Exercise objective: For the data below, restate word for word only the lines from the line containing "def slotId (c" through the line containing "deriving DecidableEq, Repr", both ends included.

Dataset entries
-- ==== Sys2Proof/Machine/Fabric.lean ====
section
/-! DEFINITION. The ring and the die mesh (spec/16_fabric.md R311 to R317, R322 to R324; spec/18_program_mesh_chase.md R332,
R333; spec/22_platform.md R360, R363). -/

namespace Sys2Proof.Machine

open Sys2Proof

/-! ## Who owns a ring slot (R312 to R314) -/

/-- Entry `i` on lane `l` lies in a share. -/
def inShare (w : Word64) (i l : Nat) : Bool :=
  let off := (i + 1024 - bitsOf w 0 10) % 1024
  bit w.toNat (21 + l) && off % 2 ^ bitsOf w 25 4 == 0 && decide (off / 2 ^ bitsOf w 25 4 < bitsOf w 10 11)

/-- The partition in whose share an entry lies on a die, or none for a common entry. -/
def State.shareOwner (s : State) (d i l : Nat) : Option Nat :=
  (s.parts.find? (fun e => e.2.valid && e.2.hasDie d && inShare e.2.d2 i l)).map (fun e => e.1)

/-- Partitions with cores on a die. -/
def State.partsOn (s : State) (d : Nat) : List Nat := (s.parts.filter (fun e => e.2.valid && e.2.hasDie d)).map (fun e => e.1)

/-- Position of the slot with key lane·128 + n in cycle `c`. -/
def slotPos (c key : Nat) : Nat := (key + c) % 128

/-- The slot that passes position `p` on lane `l` in cycle `c`. -/
def slotKey (c l p : Nat) : Nat := l * 128 + (p + 128 - c % 128) % 128

/-- The identity of the slot at position `p` in cycle `c` (R312). -/
def slotId (c p : Nat) : Nat := (c + 1024 - p) % 1024

/-! ## A ring cycle (R311, R313, R315) -/

/-- A packet that a station took in this cycle, on a lane. -/
structure RingTake where
  lane : Nat
  pos  : Nat
  part : Nat
  deriving DecidableEq, Repr

/-- A packet with a number of a stream is ready once its number is within reach of the oldest without a reply (R325). -/
def State.mayNumber (s : State) (x : RingPkt) : Bool :=
  match x.flit with
  | none => true
  | some f =>
    match f.num with
    | none => true
    | some (sm, n) => (s.stream sm).inWindow n

/-- A packet takes its slot: its flit leaves, later by the cycles that it has waited (R315, R332). -/
def State.ringLeaves (s : State) (d : Nat) (x : RingPkt) : State :=
  match x.flit with
  | none => s
  | some f => s.injectAt d f.goal f.vc (f.head + (s.ringCyc - x.ready)) x.part f.kind f.num

/-- The slot passing station `x.src` on lane `l` admits the packet (R313); none of a partition in a swallowed period (R307), which
is the one before this tick. A packet lost with its lane takes the first empty slot that the spare brings past its source, before
any other packet there: its wait is at most 128 ring cycles (R363). -/
def State.ringAdmits (s : State) (d : Nat) (takes : List RingTake) (l : Nat) (x : RingPkt) : Bool :=
  let die := s.die d
  let i := slotId s.ringCyc x.src
  let own := ringOwner (die.ringEntry i) l
  let q := s.part x.part
  let level := if s.wall.toNat % 16 = 0 then q.levelWas else q.level
  let spare := die.spl.toNat == l
  (Tbl.get? die.slots (slotKey s.ringCyc l x.src)).isNone && decide (x.ready ≤ s.ringCyc) && s.mayNumber x &&
    (if x.again then spare
     else
       !(spare && die.queues.any (fun y => y.again)) && !swallowed level ((s.wall.toNat + 2 ^ 64 - 1) % 16) &&
         (own == x.src ||
           takes.any (fun t => t.lane == l && t.pos == x.src &&
             (match s.shareOwner d i l with
              | some p => p == x.part
              | none => t.part == x.part)) ||
           (own == 127 && !q.fl)))

/-- Stations place packets on a lane: each the oldest one that its slot admits. `seen` are the stations that have had
their turn on this lane. -/
def State.ringPlace (s : State) (d : Nat) (takes : List RingTake) (l : Nat) (seen : List Nat) : List RingPkt → State
  | [] => s
  | x :: rest =>
    if !seen.contains x.src && s.ringAdmits d takes l x then
      let die := s.die d
      ((s.setDie d { die with
        slots := Tbl.set die.slots (slotKey s.ringCyc l x.src) { x with again := false, flit := none }
        queues := die.queues.erase x }).ringLeaves d x).ringPlace d takes l
          (x.src :: seen) rest
    else s.ringPlace d takes l seen rest

/-- A station has taken a packet: what follows it, at the next die or as the answer, is ready at its station (R313). -/
def State.ringNext (s : State) (x : RingPkt) : State := s.ringWays x.part x.next

/-- One ring cycle of a die: stations take what is addressed to them and their input buffers have room for, the rest circling once
more, then place what they have ready, the answer to a packet just taken among it (R313). When a buffer is full is the device's own (DESIGN CHOICE, log 99). -/
def State.ringDie (s : State) (d : Nat) : State :=
  let die := s.die d
  let taken (e : Nat × RingPkt) : Bool := slotPos s.ringCyc e.1 == e.2.dst && !Config.ringFull d (e.1 / 128) s.ringCyc
  let here := die.slots.filter taken
  let takes := here.map (fun e => { lane := e.1 / 128, pos := e.2.dst, part := e.2.part : RingTake })
  let s1 := s.setDie d { die with slots := die.slots.filter (fun e => !taken e), taken := die.taken + here.length }
  let s2 := here.foldl (fun s e => s.ringNext e.2) s1
  (List.range 4).foldl (fun s l => s.ringPlace d takes l [] (s.die d).queues) s2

Your response:
def slotId (c p : Nat) : Nat := (c + 1024 - p) % 1024

/-! ## A ring cycle (R311, R313, R315) -/

/-- A packet that a station took in this cycle, on a lane. -/
structure RingTake where
  lane : Nat
  pos  : Nat
  part : Nat
  deriving DecidableEq, Repr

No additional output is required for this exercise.